Saved data entries:
------------
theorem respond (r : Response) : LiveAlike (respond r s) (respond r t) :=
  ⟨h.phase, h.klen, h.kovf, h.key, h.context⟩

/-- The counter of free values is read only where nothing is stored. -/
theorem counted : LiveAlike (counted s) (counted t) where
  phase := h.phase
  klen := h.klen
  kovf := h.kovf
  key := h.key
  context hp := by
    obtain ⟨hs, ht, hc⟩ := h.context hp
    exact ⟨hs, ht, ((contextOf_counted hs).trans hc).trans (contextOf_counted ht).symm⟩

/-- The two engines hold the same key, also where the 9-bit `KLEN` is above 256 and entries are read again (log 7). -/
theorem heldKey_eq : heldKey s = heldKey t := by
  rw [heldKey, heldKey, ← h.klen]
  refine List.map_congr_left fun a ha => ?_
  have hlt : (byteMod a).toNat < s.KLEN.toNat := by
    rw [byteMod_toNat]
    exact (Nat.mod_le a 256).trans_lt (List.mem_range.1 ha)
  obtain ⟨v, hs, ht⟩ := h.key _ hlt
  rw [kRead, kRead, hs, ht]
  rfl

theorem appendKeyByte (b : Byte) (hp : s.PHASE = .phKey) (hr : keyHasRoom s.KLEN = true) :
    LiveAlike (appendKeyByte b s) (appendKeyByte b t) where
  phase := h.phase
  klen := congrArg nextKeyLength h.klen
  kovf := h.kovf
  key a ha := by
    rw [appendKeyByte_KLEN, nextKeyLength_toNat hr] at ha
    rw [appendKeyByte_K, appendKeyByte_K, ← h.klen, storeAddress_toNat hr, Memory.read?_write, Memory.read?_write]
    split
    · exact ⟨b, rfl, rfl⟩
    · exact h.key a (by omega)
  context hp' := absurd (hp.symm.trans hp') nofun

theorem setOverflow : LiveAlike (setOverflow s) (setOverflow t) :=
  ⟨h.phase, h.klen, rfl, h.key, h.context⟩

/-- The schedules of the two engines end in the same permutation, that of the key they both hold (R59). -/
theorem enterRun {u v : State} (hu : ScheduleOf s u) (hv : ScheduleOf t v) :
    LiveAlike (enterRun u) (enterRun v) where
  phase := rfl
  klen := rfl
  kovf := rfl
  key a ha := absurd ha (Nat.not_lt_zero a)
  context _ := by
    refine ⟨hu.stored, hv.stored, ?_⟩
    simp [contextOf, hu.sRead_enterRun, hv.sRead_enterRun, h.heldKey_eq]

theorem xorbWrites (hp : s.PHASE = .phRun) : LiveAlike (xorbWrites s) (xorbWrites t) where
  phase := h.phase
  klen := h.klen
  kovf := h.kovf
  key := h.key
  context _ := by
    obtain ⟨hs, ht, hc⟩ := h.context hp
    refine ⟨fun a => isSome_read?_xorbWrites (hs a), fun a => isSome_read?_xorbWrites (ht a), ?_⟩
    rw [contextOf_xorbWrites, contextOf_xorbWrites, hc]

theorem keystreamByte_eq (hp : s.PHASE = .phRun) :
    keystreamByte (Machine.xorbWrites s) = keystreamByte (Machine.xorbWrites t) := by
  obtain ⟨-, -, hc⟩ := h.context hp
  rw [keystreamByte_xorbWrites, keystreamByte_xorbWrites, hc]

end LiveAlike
------------
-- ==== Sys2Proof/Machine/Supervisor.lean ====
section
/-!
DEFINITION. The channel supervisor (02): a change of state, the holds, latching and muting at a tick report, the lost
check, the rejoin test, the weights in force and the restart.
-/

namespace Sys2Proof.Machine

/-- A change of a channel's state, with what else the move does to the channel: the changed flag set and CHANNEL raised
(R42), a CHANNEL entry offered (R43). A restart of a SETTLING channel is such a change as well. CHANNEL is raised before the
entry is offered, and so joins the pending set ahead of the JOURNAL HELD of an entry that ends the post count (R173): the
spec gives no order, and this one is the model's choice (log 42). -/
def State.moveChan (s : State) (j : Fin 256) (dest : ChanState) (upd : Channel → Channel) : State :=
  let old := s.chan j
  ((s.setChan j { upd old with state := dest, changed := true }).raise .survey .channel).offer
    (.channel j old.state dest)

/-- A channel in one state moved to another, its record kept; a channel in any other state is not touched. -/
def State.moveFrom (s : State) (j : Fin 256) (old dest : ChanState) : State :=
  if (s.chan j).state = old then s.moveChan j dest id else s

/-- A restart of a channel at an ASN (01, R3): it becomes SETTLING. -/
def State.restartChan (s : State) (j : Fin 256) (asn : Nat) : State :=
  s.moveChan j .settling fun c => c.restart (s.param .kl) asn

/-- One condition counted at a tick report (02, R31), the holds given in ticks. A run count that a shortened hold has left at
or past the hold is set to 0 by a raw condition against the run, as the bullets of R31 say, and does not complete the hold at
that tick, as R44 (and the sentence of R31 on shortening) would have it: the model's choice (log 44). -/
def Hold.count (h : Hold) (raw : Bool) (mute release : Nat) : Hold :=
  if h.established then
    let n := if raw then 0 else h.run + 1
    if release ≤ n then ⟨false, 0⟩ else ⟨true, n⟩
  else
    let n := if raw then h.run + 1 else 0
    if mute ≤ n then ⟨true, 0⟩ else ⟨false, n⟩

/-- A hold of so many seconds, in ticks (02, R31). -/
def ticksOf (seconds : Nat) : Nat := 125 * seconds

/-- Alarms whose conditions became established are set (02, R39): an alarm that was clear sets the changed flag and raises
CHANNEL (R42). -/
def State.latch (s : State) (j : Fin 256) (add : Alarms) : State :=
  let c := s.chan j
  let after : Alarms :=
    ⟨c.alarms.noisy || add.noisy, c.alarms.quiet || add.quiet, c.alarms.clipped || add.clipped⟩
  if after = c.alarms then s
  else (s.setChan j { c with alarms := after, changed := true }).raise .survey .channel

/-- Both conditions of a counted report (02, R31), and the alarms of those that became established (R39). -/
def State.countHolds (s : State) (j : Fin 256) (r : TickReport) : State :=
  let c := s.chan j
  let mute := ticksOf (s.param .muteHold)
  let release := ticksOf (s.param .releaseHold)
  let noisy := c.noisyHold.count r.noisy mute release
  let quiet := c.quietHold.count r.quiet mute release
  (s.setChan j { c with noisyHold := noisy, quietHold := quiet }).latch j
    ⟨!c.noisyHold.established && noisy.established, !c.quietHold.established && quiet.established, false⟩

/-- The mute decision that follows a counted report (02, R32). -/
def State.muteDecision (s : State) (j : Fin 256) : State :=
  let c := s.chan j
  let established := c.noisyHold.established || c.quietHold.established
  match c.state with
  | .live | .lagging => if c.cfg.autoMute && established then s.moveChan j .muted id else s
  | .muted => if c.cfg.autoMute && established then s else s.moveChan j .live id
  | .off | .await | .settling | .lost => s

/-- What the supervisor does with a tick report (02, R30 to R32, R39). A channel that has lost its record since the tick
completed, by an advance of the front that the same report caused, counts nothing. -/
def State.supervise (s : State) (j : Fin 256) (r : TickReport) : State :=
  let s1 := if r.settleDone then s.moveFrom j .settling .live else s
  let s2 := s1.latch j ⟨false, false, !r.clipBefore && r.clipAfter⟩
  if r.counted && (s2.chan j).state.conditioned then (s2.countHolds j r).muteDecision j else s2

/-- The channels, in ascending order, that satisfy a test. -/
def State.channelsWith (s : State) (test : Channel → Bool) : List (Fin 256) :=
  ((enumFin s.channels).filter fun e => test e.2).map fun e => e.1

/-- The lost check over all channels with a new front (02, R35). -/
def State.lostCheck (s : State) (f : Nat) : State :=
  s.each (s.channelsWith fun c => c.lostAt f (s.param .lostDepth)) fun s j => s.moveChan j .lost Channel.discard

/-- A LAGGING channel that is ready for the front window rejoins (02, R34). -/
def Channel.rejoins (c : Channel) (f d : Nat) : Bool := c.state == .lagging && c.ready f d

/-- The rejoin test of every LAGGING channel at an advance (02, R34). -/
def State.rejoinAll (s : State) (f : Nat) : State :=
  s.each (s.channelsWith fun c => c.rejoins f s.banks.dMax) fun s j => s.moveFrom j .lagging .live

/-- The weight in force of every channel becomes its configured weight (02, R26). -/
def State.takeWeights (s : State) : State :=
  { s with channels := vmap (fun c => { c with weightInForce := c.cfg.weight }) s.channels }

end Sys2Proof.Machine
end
------------
What is expected:
What you give back should be exactly the lines of the data above from the line with "and CHANNEL raised" through the line with "s.moveChan j .settling", both of those included, and nothing more.

Completed exercise:
/-- A change of a channel's state, with what else the move does to the channel: the changed flag set and CHANNEL raised
(R42), a CHANNEL entry offered (R43). A restart of a SETTLING channel is such a change as well. CHANNEL is raised before the
entry is offered, and so joins the pending set ahead of the JOURNAL HELD of an entry that ends the post count (R173): the
spec gives no order, and this one is the model's choice (log 42). -/
def State.moveChan (s : State) (j : Fin 256) (dest : ChanState) (upd : Channel → Channel) : State :=
  let old := s.chan j
  ((s.setChan j { upd old with state := dest, changed := true }).raise .survey .channel).offer
    (.channel j old.state dest)

/-- A channel in one state moved to another, its record kept; a channel in any other state is not touched. -/
def State.moveFrom (s : State) (j : Fin 256) (old dest : ChanState) : State :=
  if (s.chan j).state = old then s.moveChan j dest id else s

/-- A restart of a channel at an ASN (01, R3): it becomes SETTLING. -/
def State.restartChan (s : State) (j : Fin 256) (asn : Nat) : State :=
  s.moveChan j .settling fun c => c.restart (s.param .kl) asn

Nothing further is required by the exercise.